## Problem requirements
Copy every line of the records below where the word "that" occurs.

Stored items
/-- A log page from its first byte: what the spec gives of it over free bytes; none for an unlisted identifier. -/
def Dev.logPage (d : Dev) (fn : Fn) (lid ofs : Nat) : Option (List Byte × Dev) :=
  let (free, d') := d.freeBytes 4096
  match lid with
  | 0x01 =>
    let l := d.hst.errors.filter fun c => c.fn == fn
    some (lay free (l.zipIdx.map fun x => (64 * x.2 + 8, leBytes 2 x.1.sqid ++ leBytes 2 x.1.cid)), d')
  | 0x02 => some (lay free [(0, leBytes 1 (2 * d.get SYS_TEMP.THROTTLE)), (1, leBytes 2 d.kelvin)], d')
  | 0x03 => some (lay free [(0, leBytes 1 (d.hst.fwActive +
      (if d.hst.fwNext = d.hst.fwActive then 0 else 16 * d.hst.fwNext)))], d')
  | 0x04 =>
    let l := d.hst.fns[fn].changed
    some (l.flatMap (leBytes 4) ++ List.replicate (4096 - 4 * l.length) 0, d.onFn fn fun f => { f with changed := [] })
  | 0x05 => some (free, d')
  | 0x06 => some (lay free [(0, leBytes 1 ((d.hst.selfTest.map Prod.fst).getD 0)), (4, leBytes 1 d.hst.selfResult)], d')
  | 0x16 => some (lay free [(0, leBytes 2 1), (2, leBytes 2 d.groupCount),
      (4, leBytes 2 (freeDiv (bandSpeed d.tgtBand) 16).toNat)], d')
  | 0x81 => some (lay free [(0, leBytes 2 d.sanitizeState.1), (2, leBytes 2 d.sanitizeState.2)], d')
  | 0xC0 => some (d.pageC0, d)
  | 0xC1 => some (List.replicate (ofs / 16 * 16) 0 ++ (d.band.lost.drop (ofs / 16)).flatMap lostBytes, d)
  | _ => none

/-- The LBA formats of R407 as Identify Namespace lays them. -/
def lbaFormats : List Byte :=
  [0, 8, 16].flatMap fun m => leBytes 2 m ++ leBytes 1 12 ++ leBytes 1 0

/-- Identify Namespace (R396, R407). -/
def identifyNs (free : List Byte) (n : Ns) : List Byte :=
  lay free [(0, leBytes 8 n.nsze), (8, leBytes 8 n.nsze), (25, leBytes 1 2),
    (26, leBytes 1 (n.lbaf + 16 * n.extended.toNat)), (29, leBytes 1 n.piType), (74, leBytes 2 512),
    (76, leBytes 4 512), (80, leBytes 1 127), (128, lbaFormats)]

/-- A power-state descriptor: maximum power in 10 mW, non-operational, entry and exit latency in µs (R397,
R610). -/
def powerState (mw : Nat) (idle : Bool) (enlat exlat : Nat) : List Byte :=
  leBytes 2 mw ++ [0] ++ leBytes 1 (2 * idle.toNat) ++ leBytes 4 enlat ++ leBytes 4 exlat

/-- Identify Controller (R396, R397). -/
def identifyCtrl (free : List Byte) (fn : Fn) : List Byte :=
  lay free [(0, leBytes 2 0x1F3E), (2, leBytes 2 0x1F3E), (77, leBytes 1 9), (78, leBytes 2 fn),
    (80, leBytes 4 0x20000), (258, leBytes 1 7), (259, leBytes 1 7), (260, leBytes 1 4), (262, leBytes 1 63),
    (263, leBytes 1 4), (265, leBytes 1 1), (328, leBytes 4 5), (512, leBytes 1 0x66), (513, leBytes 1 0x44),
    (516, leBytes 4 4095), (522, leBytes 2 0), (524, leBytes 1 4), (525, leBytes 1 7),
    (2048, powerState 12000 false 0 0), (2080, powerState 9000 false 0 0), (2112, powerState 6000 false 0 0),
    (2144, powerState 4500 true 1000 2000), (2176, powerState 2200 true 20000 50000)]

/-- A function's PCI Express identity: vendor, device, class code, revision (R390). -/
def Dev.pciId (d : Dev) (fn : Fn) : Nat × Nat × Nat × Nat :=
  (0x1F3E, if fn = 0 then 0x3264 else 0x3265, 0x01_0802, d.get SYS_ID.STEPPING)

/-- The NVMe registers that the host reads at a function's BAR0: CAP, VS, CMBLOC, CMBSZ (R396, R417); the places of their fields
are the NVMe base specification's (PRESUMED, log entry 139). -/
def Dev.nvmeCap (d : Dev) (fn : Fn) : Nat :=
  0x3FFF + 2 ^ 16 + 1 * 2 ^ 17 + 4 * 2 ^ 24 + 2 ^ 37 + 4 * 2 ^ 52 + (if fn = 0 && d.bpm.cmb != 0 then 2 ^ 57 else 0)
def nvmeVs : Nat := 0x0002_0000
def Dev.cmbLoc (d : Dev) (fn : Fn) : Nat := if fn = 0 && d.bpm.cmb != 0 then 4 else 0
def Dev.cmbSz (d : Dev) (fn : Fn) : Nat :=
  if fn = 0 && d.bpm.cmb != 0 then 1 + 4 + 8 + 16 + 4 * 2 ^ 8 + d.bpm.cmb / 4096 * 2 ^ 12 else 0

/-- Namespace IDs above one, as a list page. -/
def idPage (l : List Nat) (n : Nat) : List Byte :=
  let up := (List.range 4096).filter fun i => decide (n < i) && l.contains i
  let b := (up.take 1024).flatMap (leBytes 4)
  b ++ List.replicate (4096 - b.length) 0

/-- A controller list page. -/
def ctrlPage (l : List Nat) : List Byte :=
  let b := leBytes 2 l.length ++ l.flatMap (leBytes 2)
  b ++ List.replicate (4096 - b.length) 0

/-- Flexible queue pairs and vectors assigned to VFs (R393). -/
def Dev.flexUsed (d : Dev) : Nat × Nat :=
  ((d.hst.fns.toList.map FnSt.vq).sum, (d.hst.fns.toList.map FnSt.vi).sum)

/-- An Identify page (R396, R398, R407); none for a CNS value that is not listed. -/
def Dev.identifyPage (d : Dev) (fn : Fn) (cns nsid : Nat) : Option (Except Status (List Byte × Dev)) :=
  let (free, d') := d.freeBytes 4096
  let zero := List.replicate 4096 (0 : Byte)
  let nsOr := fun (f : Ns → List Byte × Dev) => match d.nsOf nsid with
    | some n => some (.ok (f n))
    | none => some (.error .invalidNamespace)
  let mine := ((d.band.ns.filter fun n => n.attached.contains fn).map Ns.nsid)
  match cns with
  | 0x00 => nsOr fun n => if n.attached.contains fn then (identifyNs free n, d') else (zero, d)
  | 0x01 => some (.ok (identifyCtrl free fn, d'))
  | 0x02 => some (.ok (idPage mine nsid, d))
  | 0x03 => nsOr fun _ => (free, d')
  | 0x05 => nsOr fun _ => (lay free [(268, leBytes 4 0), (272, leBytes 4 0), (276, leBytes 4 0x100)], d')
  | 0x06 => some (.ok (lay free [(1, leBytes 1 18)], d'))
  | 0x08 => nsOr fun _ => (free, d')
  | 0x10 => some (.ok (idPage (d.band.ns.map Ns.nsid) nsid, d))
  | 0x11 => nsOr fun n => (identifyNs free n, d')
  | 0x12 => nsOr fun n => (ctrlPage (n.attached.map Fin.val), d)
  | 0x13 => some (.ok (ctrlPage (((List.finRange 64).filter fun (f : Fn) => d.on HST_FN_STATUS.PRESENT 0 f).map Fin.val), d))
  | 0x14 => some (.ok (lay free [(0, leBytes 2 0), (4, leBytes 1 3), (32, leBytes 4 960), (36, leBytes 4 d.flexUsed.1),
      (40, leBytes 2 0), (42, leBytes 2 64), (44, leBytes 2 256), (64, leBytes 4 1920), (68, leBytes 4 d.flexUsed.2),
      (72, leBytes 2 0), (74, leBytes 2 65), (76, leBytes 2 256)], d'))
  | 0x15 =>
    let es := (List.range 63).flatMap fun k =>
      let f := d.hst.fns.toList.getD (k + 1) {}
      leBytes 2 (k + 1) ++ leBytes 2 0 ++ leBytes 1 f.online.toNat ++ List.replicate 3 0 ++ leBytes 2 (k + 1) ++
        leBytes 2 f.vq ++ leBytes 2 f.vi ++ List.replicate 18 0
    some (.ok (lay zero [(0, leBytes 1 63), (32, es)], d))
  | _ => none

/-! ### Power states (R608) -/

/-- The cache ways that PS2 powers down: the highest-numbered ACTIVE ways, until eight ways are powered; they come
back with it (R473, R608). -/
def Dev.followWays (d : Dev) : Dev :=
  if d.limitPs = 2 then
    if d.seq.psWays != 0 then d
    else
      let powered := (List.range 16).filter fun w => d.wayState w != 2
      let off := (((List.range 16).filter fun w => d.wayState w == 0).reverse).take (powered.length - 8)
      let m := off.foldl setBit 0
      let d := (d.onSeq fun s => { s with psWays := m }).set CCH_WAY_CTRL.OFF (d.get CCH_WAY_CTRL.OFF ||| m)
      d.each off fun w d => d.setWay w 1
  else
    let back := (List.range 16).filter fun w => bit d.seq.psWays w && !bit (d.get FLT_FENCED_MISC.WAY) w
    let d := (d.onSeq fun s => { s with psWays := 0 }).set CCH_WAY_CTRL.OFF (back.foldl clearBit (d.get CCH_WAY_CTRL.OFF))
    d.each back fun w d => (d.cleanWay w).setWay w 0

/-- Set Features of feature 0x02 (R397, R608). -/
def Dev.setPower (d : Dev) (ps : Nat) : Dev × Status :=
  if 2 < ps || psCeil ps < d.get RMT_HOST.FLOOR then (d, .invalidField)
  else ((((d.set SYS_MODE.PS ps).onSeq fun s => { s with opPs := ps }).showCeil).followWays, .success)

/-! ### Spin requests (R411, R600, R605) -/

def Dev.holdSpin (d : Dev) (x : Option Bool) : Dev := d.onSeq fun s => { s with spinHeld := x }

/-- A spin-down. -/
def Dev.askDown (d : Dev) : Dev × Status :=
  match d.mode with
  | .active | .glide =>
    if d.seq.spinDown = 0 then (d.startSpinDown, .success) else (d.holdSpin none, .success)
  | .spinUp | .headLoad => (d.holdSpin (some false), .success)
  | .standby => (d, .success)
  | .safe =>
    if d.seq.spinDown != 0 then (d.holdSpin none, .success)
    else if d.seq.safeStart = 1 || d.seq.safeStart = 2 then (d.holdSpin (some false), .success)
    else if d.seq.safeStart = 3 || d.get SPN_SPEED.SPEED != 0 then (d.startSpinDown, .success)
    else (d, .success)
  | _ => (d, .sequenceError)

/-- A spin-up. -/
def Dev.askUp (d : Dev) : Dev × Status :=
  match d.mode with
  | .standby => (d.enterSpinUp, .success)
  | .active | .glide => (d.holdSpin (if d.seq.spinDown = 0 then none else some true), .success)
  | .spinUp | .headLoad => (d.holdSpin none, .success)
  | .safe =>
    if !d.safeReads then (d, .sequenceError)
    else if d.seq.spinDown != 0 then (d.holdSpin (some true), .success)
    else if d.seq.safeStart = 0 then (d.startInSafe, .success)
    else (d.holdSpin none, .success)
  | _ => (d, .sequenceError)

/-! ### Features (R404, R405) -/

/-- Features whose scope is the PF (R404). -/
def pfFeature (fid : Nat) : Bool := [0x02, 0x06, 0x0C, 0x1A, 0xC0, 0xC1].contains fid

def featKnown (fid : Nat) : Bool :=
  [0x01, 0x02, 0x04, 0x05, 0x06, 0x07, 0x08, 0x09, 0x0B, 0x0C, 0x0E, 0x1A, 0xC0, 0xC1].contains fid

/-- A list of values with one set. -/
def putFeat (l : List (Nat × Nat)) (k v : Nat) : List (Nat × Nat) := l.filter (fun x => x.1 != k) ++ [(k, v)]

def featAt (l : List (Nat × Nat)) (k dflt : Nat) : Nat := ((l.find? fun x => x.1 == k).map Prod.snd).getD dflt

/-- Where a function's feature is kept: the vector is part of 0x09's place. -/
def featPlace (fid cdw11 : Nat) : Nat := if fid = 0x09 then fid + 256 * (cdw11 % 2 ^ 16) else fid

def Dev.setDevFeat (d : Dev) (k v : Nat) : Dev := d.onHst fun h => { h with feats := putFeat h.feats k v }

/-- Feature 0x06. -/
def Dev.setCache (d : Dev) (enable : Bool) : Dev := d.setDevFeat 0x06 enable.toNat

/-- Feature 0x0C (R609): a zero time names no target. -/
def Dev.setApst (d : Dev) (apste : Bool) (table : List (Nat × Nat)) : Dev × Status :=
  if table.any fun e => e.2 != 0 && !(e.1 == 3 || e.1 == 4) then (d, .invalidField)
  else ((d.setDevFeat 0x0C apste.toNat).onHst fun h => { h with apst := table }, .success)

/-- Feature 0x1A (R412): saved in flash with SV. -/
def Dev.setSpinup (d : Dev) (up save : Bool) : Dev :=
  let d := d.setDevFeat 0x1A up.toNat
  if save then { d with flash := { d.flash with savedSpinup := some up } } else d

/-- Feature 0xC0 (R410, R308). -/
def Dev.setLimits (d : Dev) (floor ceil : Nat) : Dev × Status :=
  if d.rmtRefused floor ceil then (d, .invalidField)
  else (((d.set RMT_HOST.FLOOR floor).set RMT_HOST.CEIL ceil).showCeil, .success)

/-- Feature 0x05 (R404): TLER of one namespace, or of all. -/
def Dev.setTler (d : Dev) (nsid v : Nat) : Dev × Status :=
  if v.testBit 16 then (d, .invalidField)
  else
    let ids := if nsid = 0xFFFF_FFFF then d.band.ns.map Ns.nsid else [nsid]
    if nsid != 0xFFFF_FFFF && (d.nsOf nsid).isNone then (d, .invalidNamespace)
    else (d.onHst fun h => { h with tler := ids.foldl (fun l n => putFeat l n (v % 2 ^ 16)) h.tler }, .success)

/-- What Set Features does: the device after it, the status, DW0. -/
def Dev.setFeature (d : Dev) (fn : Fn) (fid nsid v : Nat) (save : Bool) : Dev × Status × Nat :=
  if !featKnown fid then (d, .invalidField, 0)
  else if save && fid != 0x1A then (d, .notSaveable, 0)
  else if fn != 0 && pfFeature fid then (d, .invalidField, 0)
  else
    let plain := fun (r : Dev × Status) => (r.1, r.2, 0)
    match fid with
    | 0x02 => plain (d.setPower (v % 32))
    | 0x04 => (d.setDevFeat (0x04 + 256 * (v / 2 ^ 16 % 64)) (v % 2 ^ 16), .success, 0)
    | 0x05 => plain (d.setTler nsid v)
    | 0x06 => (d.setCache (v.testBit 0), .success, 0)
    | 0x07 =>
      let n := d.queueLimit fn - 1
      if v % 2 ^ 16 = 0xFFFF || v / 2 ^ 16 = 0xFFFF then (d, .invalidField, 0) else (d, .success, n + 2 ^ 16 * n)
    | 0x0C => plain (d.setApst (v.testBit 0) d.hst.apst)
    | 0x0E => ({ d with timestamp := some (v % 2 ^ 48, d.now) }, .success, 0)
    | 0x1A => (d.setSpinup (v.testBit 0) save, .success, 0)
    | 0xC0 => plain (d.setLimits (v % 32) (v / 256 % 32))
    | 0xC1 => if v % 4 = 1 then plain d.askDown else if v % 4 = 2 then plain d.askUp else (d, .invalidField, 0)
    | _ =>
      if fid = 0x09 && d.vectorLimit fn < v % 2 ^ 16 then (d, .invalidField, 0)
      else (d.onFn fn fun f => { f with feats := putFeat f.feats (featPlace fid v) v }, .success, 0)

## Response to the task
/-- The NVMe registers that the host reads at a function's BAR0: CAP, VS, CMBLOC, CMBSZ (R396, R417); the places of their fields
/-- An Identify page (R396, R398, R407); none for a CNS value that is not listed. -/
/-- The cache ways that PS2 powers down: the highest-numbered ACTIVE ways, until eight ways are powered; they come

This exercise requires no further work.